### Supplied entries ###
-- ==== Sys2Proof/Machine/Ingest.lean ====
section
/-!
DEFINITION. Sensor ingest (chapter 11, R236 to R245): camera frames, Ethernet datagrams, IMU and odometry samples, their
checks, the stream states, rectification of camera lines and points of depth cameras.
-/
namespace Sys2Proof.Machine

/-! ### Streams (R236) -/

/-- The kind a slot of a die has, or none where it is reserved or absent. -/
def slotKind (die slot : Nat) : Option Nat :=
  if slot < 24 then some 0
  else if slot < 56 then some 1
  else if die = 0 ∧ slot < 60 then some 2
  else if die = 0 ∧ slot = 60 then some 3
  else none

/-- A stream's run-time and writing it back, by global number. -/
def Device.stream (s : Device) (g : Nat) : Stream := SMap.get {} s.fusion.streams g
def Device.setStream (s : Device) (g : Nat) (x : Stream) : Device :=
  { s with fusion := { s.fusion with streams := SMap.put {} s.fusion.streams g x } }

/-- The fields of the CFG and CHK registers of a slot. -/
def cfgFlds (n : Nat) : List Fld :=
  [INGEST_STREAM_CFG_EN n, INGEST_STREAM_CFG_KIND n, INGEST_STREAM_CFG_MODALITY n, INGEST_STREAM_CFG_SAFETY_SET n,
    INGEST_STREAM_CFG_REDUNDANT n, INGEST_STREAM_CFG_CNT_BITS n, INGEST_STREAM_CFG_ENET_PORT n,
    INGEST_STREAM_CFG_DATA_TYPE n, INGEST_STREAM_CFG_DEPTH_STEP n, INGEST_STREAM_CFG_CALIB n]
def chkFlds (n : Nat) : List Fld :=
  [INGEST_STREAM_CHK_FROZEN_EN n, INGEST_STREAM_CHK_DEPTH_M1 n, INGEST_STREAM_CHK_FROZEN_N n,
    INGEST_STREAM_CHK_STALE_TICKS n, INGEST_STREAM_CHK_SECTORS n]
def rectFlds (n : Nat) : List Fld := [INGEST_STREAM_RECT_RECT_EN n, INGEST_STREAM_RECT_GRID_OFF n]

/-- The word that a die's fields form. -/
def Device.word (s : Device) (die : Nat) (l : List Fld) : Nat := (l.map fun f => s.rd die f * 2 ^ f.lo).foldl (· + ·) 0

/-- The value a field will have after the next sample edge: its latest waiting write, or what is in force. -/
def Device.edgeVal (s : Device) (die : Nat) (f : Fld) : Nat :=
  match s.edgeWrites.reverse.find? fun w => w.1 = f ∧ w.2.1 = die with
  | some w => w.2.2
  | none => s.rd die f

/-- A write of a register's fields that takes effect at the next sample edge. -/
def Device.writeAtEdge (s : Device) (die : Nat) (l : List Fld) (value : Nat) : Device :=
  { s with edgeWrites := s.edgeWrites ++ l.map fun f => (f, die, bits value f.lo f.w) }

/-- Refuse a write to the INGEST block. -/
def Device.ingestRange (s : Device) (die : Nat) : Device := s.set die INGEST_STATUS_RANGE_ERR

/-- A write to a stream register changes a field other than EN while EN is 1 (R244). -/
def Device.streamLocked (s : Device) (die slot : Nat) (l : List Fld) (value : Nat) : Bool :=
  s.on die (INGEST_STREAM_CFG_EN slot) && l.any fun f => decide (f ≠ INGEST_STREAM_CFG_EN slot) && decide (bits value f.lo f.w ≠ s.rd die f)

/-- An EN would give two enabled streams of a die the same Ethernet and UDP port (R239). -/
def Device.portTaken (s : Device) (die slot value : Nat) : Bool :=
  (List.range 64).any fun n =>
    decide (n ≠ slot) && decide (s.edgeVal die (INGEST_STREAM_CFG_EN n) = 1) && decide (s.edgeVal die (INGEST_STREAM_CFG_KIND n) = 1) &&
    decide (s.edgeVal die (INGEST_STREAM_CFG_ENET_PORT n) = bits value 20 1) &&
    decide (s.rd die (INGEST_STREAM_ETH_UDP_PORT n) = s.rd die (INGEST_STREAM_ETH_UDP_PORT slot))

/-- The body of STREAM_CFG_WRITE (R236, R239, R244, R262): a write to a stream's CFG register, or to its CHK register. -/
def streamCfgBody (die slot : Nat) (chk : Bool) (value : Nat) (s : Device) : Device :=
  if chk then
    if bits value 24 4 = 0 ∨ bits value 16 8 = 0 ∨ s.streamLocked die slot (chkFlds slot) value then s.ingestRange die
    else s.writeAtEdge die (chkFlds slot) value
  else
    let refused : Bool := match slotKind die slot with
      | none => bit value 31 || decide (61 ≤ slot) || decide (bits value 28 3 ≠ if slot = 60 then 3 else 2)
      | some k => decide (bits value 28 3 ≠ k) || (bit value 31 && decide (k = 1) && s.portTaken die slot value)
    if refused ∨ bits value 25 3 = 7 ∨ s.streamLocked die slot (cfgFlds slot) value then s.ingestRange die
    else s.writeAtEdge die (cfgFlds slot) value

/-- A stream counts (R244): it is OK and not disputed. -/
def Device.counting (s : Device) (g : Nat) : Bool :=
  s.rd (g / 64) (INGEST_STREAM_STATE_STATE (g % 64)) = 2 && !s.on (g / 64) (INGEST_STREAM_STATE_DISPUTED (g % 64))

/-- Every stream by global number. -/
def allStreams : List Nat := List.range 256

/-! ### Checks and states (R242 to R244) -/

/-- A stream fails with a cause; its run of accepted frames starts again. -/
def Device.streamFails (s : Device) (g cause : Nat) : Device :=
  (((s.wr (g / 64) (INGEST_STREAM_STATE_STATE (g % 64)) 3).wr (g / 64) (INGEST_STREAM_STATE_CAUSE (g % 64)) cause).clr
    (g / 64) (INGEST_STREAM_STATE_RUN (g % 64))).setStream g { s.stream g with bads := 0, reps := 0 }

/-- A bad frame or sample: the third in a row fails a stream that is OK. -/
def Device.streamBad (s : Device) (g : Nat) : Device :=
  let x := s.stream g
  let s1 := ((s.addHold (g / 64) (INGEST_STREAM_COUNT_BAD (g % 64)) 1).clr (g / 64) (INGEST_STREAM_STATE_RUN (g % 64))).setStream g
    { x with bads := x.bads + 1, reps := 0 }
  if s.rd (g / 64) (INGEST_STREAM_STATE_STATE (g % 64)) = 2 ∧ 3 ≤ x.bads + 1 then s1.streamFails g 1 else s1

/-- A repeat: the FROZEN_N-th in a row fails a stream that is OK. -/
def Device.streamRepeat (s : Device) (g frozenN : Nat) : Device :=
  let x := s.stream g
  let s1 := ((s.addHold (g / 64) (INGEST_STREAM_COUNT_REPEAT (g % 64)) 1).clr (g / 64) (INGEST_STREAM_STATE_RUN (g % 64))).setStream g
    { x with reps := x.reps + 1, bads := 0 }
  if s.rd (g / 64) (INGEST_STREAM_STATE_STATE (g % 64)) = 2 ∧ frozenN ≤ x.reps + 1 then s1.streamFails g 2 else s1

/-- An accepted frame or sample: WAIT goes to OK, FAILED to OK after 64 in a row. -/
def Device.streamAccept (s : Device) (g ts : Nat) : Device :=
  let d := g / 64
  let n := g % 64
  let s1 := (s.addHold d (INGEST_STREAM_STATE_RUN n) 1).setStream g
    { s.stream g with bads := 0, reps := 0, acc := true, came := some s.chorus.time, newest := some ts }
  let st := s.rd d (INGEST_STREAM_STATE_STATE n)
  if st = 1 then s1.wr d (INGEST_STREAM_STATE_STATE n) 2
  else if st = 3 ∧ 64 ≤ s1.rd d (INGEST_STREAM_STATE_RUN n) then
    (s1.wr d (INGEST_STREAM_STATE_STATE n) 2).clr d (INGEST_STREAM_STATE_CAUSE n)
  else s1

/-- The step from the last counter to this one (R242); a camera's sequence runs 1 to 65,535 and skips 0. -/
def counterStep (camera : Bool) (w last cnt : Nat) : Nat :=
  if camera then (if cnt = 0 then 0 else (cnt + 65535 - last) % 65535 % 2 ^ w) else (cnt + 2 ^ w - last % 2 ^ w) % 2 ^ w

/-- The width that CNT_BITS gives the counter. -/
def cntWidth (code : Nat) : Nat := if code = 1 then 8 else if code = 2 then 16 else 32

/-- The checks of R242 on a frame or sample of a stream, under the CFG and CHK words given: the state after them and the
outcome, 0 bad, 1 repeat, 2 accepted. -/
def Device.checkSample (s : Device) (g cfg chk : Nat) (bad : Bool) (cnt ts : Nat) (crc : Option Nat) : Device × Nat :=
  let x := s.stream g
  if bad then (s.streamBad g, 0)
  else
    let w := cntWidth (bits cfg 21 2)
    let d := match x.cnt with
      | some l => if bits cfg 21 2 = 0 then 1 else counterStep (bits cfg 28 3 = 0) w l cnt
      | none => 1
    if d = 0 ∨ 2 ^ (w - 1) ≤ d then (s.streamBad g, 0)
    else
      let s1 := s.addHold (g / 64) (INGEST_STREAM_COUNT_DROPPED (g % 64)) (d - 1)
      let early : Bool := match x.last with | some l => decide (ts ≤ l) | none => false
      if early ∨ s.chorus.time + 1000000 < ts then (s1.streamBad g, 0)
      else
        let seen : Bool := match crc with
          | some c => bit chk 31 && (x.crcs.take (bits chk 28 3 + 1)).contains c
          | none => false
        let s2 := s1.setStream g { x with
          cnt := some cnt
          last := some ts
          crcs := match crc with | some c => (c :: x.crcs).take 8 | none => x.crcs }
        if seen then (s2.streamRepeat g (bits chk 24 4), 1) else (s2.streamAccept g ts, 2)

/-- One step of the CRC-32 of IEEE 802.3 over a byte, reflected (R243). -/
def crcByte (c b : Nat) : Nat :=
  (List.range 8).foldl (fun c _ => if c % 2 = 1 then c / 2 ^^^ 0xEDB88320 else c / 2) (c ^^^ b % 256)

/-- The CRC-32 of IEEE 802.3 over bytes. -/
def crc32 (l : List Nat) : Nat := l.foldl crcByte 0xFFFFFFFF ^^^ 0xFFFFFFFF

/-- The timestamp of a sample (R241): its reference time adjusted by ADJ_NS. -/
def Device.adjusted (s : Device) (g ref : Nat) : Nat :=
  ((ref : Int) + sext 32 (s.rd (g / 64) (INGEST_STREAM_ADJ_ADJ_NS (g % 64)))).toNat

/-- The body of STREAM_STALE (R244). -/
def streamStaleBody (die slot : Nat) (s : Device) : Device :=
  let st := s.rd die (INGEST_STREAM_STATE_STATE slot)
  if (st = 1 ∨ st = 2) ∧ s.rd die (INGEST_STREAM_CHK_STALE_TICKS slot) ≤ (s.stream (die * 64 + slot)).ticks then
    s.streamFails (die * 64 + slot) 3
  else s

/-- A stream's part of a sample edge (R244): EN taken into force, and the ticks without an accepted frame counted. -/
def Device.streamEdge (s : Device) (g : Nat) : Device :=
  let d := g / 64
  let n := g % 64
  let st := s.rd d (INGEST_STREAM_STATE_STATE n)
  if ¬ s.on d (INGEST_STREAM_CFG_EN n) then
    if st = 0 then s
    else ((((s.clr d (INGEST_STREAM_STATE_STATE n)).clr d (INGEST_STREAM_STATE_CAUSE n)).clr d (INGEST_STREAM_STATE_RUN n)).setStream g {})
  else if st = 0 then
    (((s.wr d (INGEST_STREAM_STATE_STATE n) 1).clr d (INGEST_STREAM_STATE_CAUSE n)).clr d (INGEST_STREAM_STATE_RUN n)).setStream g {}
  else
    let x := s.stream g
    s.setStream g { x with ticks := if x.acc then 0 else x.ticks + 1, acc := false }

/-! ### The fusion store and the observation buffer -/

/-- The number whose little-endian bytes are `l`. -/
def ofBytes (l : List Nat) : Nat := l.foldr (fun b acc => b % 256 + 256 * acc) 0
###
[What is needed] Only lines holding the string "Ethernet" are wanted; gather each one from the entries above.

[Exercise response]
DEFINITION. Sensor ingest (chapter 11, R236 to R245): camera frames, Ethernet datagrams, IMU and odometry samples, their
/-- An EN would give two enabled streams of a die the same Ethernet and UDP port (R239). -/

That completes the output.